[Start of Attachment]

/-- OWL_IDX_WRITE; `writing`: the record that takes the slot is being written. -/
def execOwlIdxWrite (p : Port) (v : Word) (writing : Bool) (s : State) : Host.Outcome State Fault Refusal :=
  .next (s.hostDo p 0x2E03 v (owlIdxWrite v writing))

def execLnkOrderWrite (p : Port) (v : Word) (s : State) : Host.Outcome State Fault Refusal :=
  .next (s.hostDo p 0x3104 v (lnkOrderWrite v))

def execTimerCtrlWrite (p : Port) (n : Fin 32) (v : Word) (s : State) : Host.Outcome State Fault Refusal :=
  .next (s.hostDo p (0x2A00 + 8 * n.val) v (timerCtrlWrite n v))

/-- TIMER_RELEASE: a write of 1 to TMn_CTRL.RELEASE. -/
def execTimerRelease (p : Port) (n : Fin 32) (s : State) : Host.Outcome State Fault Refusal :=
  .next (s.hostDo p (0x2A00 + 8 * n.val) (F.TM_CTRL_RELEASE.insert (s.seen p (0x2A00 + 8 * n.val)) 1) (timerRelease n))

def execTimerCntWrite (p : Port) (n : Fin 32) (v : Word) (s : State) : Host.Outcome State Fault Refusal :=
  .next (s.hostDo p (0x2A01 + 8 * n.val) v (timerCntWrite n v))

def execTimerCompareWrite (p : Port) (n : Fin 32) (c : Cmp) (v : Word) (s : State) : Host.Outcome State Fault Refusal :=
  .next (s.hostDo p ((cmpFld c).addr n) v (timerCompareWrite n c v))

def execTimerActWrite (p : Port) (n : Fin 32) (v : Word) (s : State) : Host.Outcome State Fault Refusal :=
  .next (s.hostDo p (0x2A04 + 8 * n.val) v (timerActWrite n v))

end Sys2Proof.Machine
end

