-- ==== Sys2Proof/Machine/Dispatch.lean ====
section
/-! DEFINITION. The meaning of each command: one arm per constructor, one call of its meaning. -/

namespace Sys2Proof.Machine
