-- ==== Sys2Proof/Certificates/Slice0/Obligations.lean ====
section
/-! DEFINITION. The statements about the model: the commands of each family complete with the effect of their rules (the first 35),
the rules that hold of every command and of every step, and the codes the spec defines by numbers. -/

open Sys2Proof Sys2Proof.Machine

/-- SUPPLY AND RESET. POWER_UP leaves BOOT begun with every output at reset and the VDDIO mode not latched (R44); the
latch stores the mode, and begins the first BOOT where it was the last condition (R39); RESET# low puts every output
at reset, and its release begins BOOT with cause 2 (R45, R50); L5 resets, and the recovery or the forced end of the
ladder begins BOOT with cause 1 (R47). The clauses rest on the readings of log entries 14, 67 and 68. -/
def Obligations.SupplyAndResetCommandsComplete : Prop :=
  (∀ s, completes .powerUp s (fun t => t.dev = .boot ∧ s.outputsReset t ∧ t.f F.DEV_PWRSTAT_IOMODE = 0 ∧
    t.f F.DEV_PWRSTAT_LSTAGE = 0 ∧ t.power.powered = true ∧ t.power.v5Good = true ∧ t.power.railsOk = true ∧
    t.power.rootLocked = true ∧ t.power.vddioLatched = false ∧ t.power.resetLow = s.power.resetLow ∧
    t.pending = s.pending ∧ t.flash = s.flash ∧ t.owl.slots = s.owl.slots ∧ t.nvm.state = s.nvm.state ∧
    ∀ a ∈ ([0x2E05, 0x2806, 0x3315] : List Nat), t.reg a = s.reg a)) ∧
  (∀ s (v : Bool), s.power.powered = true → s.power.vddioLatched = false → (s.power.v5Good && s.power.railsOk && s.power.rootLocked) = true →
    s.power.resetLow = false → s.power.booted = false → completes (.vddioModeLatch v) s (fun t =>
      t.dev = .boot ∧ t.fB F.DEV_PWRSTAT_IOMODE = v ∧ t.f F.DEV_PWRSTAT_BCAUSE = 0 ∧ t.power.vddioLatched = true ∧
      t.nvm.timeSlot.2 = s.nvm.timeSlot.2 + 1)) ∧
  (∀ s (v : Bool), s.power.powered = true → s.power.vddioLatched = false → s.power.v5Good = false → completes (.vddioModeLatch v) s (fun t =>
    t.fB F.DEV_PWRSTAT_IOMODE = v ∧
    State.onlyRegs { s with power := { s.power with vddioLatched := true } } t [F.DEV_PWRSTAT_IOMODE.addr 0])) ∧
  (∀ s, s.power.powered = true → completes .resetAssert s (fun t => t.dev = .boot ∧ t.power.resetLow = true ∧ s.outputsReset t ∧
    t.f F.DEV_PWRSTAT_LSTAGE = 0 ∧ t.pending = s.pending ∧ t.flash = s.flash ∧ t.nvm = s.leaveForBoot.nvm.dropStore)) ∧
  (∀ s, s.power.resetLow = true → State.bootReady { s with power := { s.power with resetLow := false } } = true →
    s.power.booted = true → completes .resetRelease s (fun t => t.dev = .boot ∧ t.power.resetLow = false ∧
      t.f F.DEV_PWRSTAT_BCAUSE = 2 ∧ s.outputsReset t)) ∧
  (∀ s, s.power.powered = true → s.power.resetLow = false → completes (.ownSupplyLadderStage 4) s (fun t => t.dev = .boot ∧
    t.power.v5Good = false ∧ t.power.railsOk = false ∧ t.f F.DEV_PWRSTAT_LSTAGE = 0 ∧ t.flash = s.flash)) ∧
  (∀ s (k : Fin 5), s.power.powered = true → s.power.resetLow = false → s.dev = .boot → k < (4 : Fin 5) →
    completes (.ownSupplyLadderStage k) s (fun t =>
      t.f F.DEV_PWRSTAT_LSTAGE = Nat.max (k.val + 1) (s.f F.DEV_PWRSTAT_LSTAGE) ∧
      State.onlyRegs { s with power := { s.power with v5Good := false } } t [F.DEV_PWRSTAT_LSTAGE.addr 0])) ∧
  (∀ s, State.bootReady { s with power := { s.power with v5Good := true } } = true → 3 ≤ s.f F.DEV_PWRSTAT_LSTAGE →
    s.power.booted = true → completes .forcedL5 s (fun t => t.dev = .boot ∧ t.f F.DEV_PWRSTAT_BCAUSE = 1 ∧
      t.f F.DEV_PWRSTAT_LSTAGE = 0 ∧ s.outputsReset t)) ∧
  (∀ s, s.power.powered = true → s.power.v5Good = false → s.power.railsOk = false → s.power.vddioLatched = true →
    s.power.resetLow = false → s.power.booted = true → completes .ladderRecovery s (fun t => t.dev = .boot ∧
      t.f F.DEV_PWRSTAT_BCAUSE = 1 ∧ t.power.railsOk = true ∧ t.power.v5Good = true ∧ s.outputsReset t))

/-- DEV_CTRL, DORMOUSE AND ITS WAKES. In STANDBY, with the confirm key and no store, migration or update session in
progress, RELOAD begins BOOT with cause 4 and keeps the root clock's state (R78), RESTART begins BOOT with cause 3
(R31), and DORMOUSE enters the mode with BEN and BCHG low and DMFLAG set (R241). A wake clears DMFLAG and begins BOOT
with cause 5 (R242); DMHOLD ends with WOKE (R243). The clauses rest on the readings of log entries 22 and 66. -/
def Obligations.DeviceCommandsAndWakesComplete : Prop :=
  (∀ s (p : Port), s.hostOpen p → s.dev = .standby → s.nvmBusy = false → completes (.reload p key) s (fun t => t.dev = .boot ∧
    t.f F.DEV_PWRSTAT_BCAUSE = 4 ∧ s.outputsReset t ∧ t.clk.xinDead = s.clk.xinDead ∧ t.clk.qualified = s.clk.qualified ∧
    t.pending = s.pending ∧ t.flash = s.flash ∧ t.nvm.state = s.nvm.state)) ∧
  (∀ s (p : Port), s.hostOpen p → (s.dev = .standby ∨ s.dev = .safe) → s.nvmBusy = false → completes (.restart p key) s (fun t => t.dev = .boot ∧
    t.f F.DEV_PWRSTAT_BCAUSE = 3 ∧ s.outputsReset t ∧ t.pending = s.pending ∧ t.flash = s.flash)) ∧
  (∀ s (p : Port), s.hostOpen p → s.dev = .standby → s.nvmBusy = false → s.shelf = false → s.fB F.INP_HOLDCAP_HSRC = false →
    s.fB F.BAT_CFG_EN 0 = true → completes (.dormouse p key) s (fun t => t.dev = .dormouse ∧ t.pins.ben = false ∧ t.pins.bchg = false ∧
      t.fB F.BAT_DMSTAT_DMFLAG = true ∧ t.fB F.HST_STAT_AWAKE = false ∧
      (s.f F.DEV_PWRSTAT_LSTAGE < 4 → t.nvm.state.dmFlag = true) ∧ t.flash = s.flash)) ∧
  (∀ s (p : Port), s.portLive p = true → s.noImg = false → s.dev = .dormouse → completes (.wake p key) s (fun t => t.dev = .boot ∧
    t.f F.DEV_PWRSTAT_BCAUSE = 5 ∧ (s.f F.DEV_PWRSTAT_LSTAGE < 4 → t.nvm.state.dmFlag = false))) ∧
  (∀ s, s.dev = .dormouse → completes .dormouseBusWake s (fun t => t.dev = .boot ∧ t.f F.DEV_PWRSTAT_BCAUSE = 5 ∧
    (s.f F.DEV_PWRSTAT_LSTAGE < 4 → t.nvm.state.dmFlag = false))) ∧
  (∀ s, s.dev ≠ .boot → s.fB F.BAT_DMSTAT_DMHOLD = true → completes .dmholdClear s (fun t => t.fB F.BAT_DMSTAT_DMHOLD = false ∧
    t.fB F.BAT_DMSTAT_WOKE = true ∧ t.fB F.BAT_DMSTAT_DMFLAG = false ∧ (s.f F.DEV_PWRSTAT_LSTAGE < 4 → t.nvm.state.dmFlag = false)))
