theorem State.updCh_keeps {s t : State} (h : s.Keeps t) (n : Fin 64) (g : ChSt → ChSt) : s.Keeps (State.updCh t n g) := by
  unfold State.updCh; try dsimp only
  repeat' (first | with_reducible assumption | intro _ | with_reducible apply State.keeps_ite | with_reducible apply State.keeps_ite₁ | with_reducible apply State.keeps_ite₂ | split | dsimp only | fail_if_no_progress with_reducible refine State.keeps_lit ?_ rfl rfl rfl rfl rfl)

theorem State.evalAlert_keeps {s t : State} (h : s.Keeps t)  : s.Keeps (State.evalAlert t) := by
  unfold State.evalAlert; try dsimp only
  repeat' (first | with_reducible assumption | intro _ | with_reducible apply State.keeps_ite | with_reducible apply State.keeps_ite₁ | with_reducible apply State.keeps_ite₂ | with_reducible apply State.setB_keeps | split | dsimp only | fail_if_no_progress with_reducible refine State.keeps_lit ?_ rfl rfl rfl rfl rfl)

theorem State.evalAlert_moves {s t : State} (h : s.Moves t)  : s.Moves (State.evalAlert t) :=
  h.keeps (State.evalAlert_keeps (State.keeps_refl _))

theorem State.updLane_keeps {s t : State} (h : s.Keeps t) (n : Fin 4) (g : LaneSt → LaneSt) : s.Keeps (State.updLane t n g) := by
  unfold State.updLane; try dsimp only
  repeat' (first | with_reducible assumption | intro _ | with_reducible apply State.keeps_ite | with_reducible apply State.keeps_ite₁ | with_reducible apply State.keeps_ite₂ | split | dsimp only | fail_if_no_progress with_reducible refine State.keeps_lit ?_ rfl rfl rfl rfl rfl)

theorem State.setRegs_keeps {s t : State} (h : s.Keeps t) (l : List (Nat × Word)) : s.Keeps (t.setRegs l) :=
  State.fold_keeps h l fun x h => State.setReg_keeps h x.1 x.2

theorem State.draw_keeps {s t : State} (h : s.Keeps t) : s.Keeps t.draw.2 := State.keeps_lit h rfl rfl rfl rfl rfl

theorem State.updTm_keeps {s t : State} (h : s.Keeps t) (n : Fin 32) (g : TimerSt → TimerSt) : s.Keeps (State.updTm t n g) := by
  unfold State.updTm; try dsimp only
  repeat' (first | with_reducible assumption | intro _ | with_reducible apply State.keeps_ite | with_reducible apply State.keeps_ite₁ | with_reducible apply State.keeps_ite₂ | split | dsimp only | fail_if_no_progress with_reducible refine State.keeps_lit ?_ rfl rfl rfl rfl rfl)

theorem State.updCap_keeps {s t : State} (h : s.Keeps t) (n : Fin 5) (g : CapCtl → CapCtl) : s.Keeps (State.updCap t n g) := by
  unfold State.updCap; try dsimp only
  repeat' (first | with_reducible assumption | intro _ | with_reducible apply State.keeps_ite | with_reducible apply State.keeps_ite₁ | with_reducible apply State.keeps_ite₂ | split | dsimp only | fail_if_no_progress with_reducible refine State.keeps_lit ?_ rfl rfl rfl rfl rfl)

theorem State.saveState_keeps {s t : State} (h : s.Keeps t)  : s.Keeps (State.saveState t) := by
  unfold State.saveState; try dsimp only
  repeat' (first | with_reducible assumption | intro _ | with_reducible apply State.keeps_ite | with_reducible apply State.keeps_ite₁ | with_reducible apply State.keeps_ite₂ | split | dsimp only | fail_if_no_progress with_reducible refine State.keeps_lit ?_ rfl rfl rfl rfl rfl)

theorem State.saveState_moves {s t : State} (h : s.Moves t)  : s.Moves (State.saveState t) :=
  h.keeps (State.saveState_keeps (State.keeps_refl _))

theorem State.accepted_keeps {s t : State} (h : s.Keeps t) (addr : Nat) (code : Nat) : s.Keeps (State.accepted t addr code) := by
  unfold State.accepted; try dsimp only
  repeat' (first | with_reducible assumption | intro _ | with_reducible apply State.keeps_ite | with_reducible apply State.keeps_ite₁ | with_reducible apply State.keeps_ite₂ | with_reducible apply State.histAdd_keeps | split | dsimp only | fail_if_no_progress with_reducible refine State.keeps_lit ?_ rfl rfl rfl rfl rfl)

theorem State.accepted_moves {s t : State} (h : s.Moves t) (addr : Nat) (code : Nat) : s.Moves (State.accepted t addr code) :=
  h.keeps (State.accepted_keeps (State.keeps_refl _) _ _)

theorem State.updBus_keeps {s t : State} (h : s.Keeps t) (n : Fin 2) (g : BusSt → BusSt) : s.Keeps (State.updBus t n g) := by
  unfold State.updBus; try dsimp only
  repeat' (first | with_reducible assumption | intro _ | with_reducible apply State.keeps_ite | with_reducible apply State.keeps_ite₁ | with_reducible apply State.keeps_ite₂ | split | dsimp only | fail_if_no_progress with_reducible refine State.keeps_lit ?_ rfl rfl rfl rfl rfl)

theorem State.unclaim_keeps {s t : State} (h : s.Keeps t) (cls : Nat) (idx : Nat) (owner : Nat) : s.Keeps (State.unclaim t cls idx owner) := by
  unfold State.unclaim; try dsimp only
  repeat' (first | with_reducible assumption | intro _ | with_reducible apply State.keeps_ite | with_reducible apply State.keeps_ite₁ | with_reducible apply State.keeps_ite₂ | split | dsimp only | fail_if_no_progress with_reducible refine State.keeps_lit ?_ rfl rfl rfl rfl rfl)

end Sys2Proof.Machine
end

[End of Attachment]

■ WHAT YOU WILL DO
From the records above, extract exactly and only the lines that begin at the line with "h rfl rfl rfl rfl rfl" and stop after the line with "s.Moves (State.saveState t)".

■ YOUR SOLUTION
theorem State.draw_keeps {s t : State} (h : s.Keeps t) : s.Keeps t.draw.2 := State.keeps_lit h rfl rfl rfl rfl rfl

theorem State.updTm_keeps {s t : State} (h : s.Keeps t) (n : Fin 32) (g : TimerSt → TimerSt) : s.Keeps (State.updTm t n g) := by
  unfold State.updTm; try dsimp only
  repeat' (first | with_reducible assumption | intro _ | with_reducible apply State.keeps_ite | with_reducible apply State.keeps_ite₁ | with_reducible apply State.keeps_ite₂ | split | dsimp only | fail_if_no_progress with_reducible refine State.keeps_lit ?_ rfl rfl rfl rfl rfl)

theorem State.updCap_keeps {s t : State} (h : s.Keeps t) (n : Fin 5) (g : CapCtl → CapCtl) : s.Keeps (State.updCap t n g) := by
  unfold State.updCap; try dsimp only
  repeat' (first | with_reducible assumption | intro _ | with_reducible apply State.keeps_ite | with_reducible apply State.keeps_ite₁ | with_reducible apply State.keeps_ite₂ | split | dsimp only | fail_if_no_progress with_reducible refine State.keeps_lit ?_ rfl rfl rfl rfl rfl)

theorem State.saveState_keeps {s t : State} (h : s.Keeps t)  : s.Keeps (State.saveState t) := by
  unfold State.saveState; try dsimp only
  repeat' (first | with_reducible assumption | intro _ | with_reducible apply State.keeps_ite | with_reducible apply State.keeps_ite₁ | with_reducible apply State.keeps_ite₂ | split | dsimp only | fail_if_no_progress with_reducible refine State.keeps_lit ?_ rfl rfl rfl rfl rfl)

theorem State.saveState_moves {s t : State} (h : s.Moves t)  : s.Moves (State.saveState t) :=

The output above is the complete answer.